**Supplied material**:

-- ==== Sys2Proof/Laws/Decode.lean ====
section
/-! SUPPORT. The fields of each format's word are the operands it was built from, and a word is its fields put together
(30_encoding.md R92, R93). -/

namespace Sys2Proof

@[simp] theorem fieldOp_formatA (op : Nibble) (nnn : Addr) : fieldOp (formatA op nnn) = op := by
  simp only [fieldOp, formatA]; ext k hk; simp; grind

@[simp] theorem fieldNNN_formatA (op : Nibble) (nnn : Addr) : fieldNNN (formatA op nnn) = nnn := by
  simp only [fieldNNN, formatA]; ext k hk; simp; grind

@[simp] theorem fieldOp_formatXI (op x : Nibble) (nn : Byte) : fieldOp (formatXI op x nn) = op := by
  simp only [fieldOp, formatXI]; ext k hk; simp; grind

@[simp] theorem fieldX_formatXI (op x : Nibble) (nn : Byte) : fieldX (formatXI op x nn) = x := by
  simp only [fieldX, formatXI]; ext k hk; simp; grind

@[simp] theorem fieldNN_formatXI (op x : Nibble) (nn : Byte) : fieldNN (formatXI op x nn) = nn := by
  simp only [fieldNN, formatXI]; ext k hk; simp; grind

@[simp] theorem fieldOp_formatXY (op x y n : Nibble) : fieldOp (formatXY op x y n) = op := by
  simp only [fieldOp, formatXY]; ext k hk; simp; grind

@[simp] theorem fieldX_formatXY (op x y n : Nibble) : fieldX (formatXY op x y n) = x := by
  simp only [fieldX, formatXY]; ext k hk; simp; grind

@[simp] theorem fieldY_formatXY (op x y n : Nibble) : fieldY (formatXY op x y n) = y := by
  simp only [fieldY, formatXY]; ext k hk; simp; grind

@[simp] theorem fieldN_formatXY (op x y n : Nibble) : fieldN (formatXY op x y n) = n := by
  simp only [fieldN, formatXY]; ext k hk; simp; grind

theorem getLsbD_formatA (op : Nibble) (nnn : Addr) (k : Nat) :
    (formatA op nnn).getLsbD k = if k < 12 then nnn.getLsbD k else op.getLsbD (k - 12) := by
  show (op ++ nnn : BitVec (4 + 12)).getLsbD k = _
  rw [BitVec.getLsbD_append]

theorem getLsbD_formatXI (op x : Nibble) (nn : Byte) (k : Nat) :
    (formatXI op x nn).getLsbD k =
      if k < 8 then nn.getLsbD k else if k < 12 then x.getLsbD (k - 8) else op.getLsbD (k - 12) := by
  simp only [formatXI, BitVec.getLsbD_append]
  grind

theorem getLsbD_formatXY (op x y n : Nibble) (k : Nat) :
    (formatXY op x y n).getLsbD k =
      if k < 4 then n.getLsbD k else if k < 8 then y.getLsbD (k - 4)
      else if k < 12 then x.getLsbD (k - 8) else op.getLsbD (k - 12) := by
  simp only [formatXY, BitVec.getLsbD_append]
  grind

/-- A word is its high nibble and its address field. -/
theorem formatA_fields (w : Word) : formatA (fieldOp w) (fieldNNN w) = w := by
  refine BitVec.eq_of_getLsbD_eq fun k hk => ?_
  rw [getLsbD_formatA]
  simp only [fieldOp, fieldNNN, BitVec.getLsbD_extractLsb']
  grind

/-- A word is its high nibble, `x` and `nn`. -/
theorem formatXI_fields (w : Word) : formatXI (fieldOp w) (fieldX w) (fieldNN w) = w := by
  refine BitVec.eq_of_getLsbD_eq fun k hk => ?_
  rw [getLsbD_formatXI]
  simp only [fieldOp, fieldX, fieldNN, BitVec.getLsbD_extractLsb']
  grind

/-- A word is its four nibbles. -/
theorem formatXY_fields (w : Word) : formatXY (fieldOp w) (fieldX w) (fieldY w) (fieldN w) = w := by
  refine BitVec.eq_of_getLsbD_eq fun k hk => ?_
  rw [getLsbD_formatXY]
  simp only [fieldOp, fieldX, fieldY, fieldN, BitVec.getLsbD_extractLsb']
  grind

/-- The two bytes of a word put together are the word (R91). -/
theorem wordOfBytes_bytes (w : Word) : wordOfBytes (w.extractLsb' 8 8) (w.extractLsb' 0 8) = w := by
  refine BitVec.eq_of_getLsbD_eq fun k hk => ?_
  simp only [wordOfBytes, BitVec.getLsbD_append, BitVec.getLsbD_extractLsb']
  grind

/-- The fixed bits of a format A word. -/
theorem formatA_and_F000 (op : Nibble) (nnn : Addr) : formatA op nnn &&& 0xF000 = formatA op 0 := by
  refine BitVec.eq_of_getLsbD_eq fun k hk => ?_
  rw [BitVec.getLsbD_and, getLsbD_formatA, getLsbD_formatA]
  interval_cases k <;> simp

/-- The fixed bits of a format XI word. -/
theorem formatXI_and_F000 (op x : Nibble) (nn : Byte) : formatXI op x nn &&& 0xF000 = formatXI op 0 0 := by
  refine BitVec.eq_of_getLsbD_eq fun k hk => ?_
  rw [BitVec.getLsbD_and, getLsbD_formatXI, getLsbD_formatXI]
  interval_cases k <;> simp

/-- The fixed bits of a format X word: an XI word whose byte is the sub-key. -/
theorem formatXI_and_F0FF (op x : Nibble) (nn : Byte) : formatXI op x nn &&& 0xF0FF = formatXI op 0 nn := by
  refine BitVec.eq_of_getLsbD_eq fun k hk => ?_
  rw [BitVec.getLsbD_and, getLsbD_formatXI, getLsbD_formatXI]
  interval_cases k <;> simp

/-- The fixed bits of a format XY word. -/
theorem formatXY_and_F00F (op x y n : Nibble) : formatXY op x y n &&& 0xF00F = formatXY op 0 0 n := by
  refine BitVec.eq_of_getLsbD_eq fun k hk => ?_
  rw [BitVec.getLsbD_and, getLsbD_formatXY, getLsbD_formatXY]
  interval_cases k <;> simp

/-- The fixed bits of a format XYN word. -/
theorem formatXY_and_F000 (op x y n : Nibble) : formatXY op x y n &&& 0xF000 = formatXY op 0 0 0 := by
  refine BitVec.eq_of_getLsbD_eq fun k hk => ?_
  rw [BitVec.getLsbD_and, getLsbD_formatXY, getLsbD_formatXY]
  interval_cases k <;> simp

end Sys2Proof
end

**Task to carry out**:
Above are the records. Copy the lines beginning at the one that has "theorem getLsbD_formatXY (op" and ending with the one that has "the sub-key. -/", unchanged.

**Answer below**:
theorem getLsbD_formatXY (op x y n : Nibble) (k : Nat) :
    (formatXY op x y n).getLsbD k =
      if k < 4 then n.getLsbD k else if k < 8 then y.getLsbD (k - 4)
      else if k < 12 then x.getLsbD (k - 8) else op.getLsbD (k - 12) := by
  simp only [formatXY, BitVec.getLsbD_append]
  grind

/-- A word is its high nibble and its address field. -/
theorem formatA_fields (w : Word) : formatA (fieldOp w) (fieldNNN w) = w := by
  refine BitVec.eq_of_getLsbD_eq fun k hk => ?_
  rw [getLsbD_formatA]
  simp only [fieldOp, fieldNNN, BitVec.getLsbD_extractLsb']
  grind

/-- A word is its high nibble, `x` and `nn`. -/
theorem formatXI_fields (w : Word) : formatXI (fieldOp w) (fieldX w) (fieldNN w) = w := by
  refine BitVec.eq_of_getLsbD_eq fun k hk => ?_
  rw [getLsbD_formatXI]
  simp only [fieldOp, fieldX, fieldNN, BitVec.getLsbD_extractLsb']
  grind

/-- A word is its four nibbles. -/
theorem formatXY_fields (w : Word) : formatXY (fieldOp w) (fieldX w) (fieldY w) (fieldN w) = w := by
  refine BitVec.eq_of_getLsbD_eq fun k hk => ?_
  rw [getLsbD_formatXY]
  simp only [fieldOp, fieldX, fieldY, fieldN, BitVec.getLsbD_extractLsb']
  grind

/-- The two bytes of a word put together are the word (R91). -/
theorem wordOfBytes_bytes (w : Word) : wordOfBytes (w.extractLsb' 8 8) (w.extractLsb' 0 8) = w := by
  refine BitVec.eq_of_getLsbD_eq fun k hk => ?_
  simp only [wordOfBytes, BitVec.getLsbD_append, BitVec.getLsbD_extractLsb']
  grind

/-- The fixed bits of a format A word. -/
theorem formatA_and_F000 (op : Nibble) (nnn : Addr) : formatA op nnn &&& 0xF000 = formatA op 0 := by
  refine BitVec.eq_of_getLsbD_eq fun k hk => ?_
  rw [BitVec.getLsbD_and, getLsbD_formatA, getLsbD_formatA]
  interval_cases k <;> simp

/-- The fixed bits of a format XI word. -/
theorem formatXI_and_F000 (op x : Nibble) (nn : Byte) : formatXI op x nn &&& 0xF000 = formatXI op 0 0 := by
  refine BitVec.eq_of_getLsbD_eq fun k hk => ?_
  rw [BitVec.getLsbD_and, getLsbD_formatXI, getLsbD_formatXI]
  interval_cases k <;> simp

/-- The fixed bits of a format X word: an XI word whose byte is the sub-key. -/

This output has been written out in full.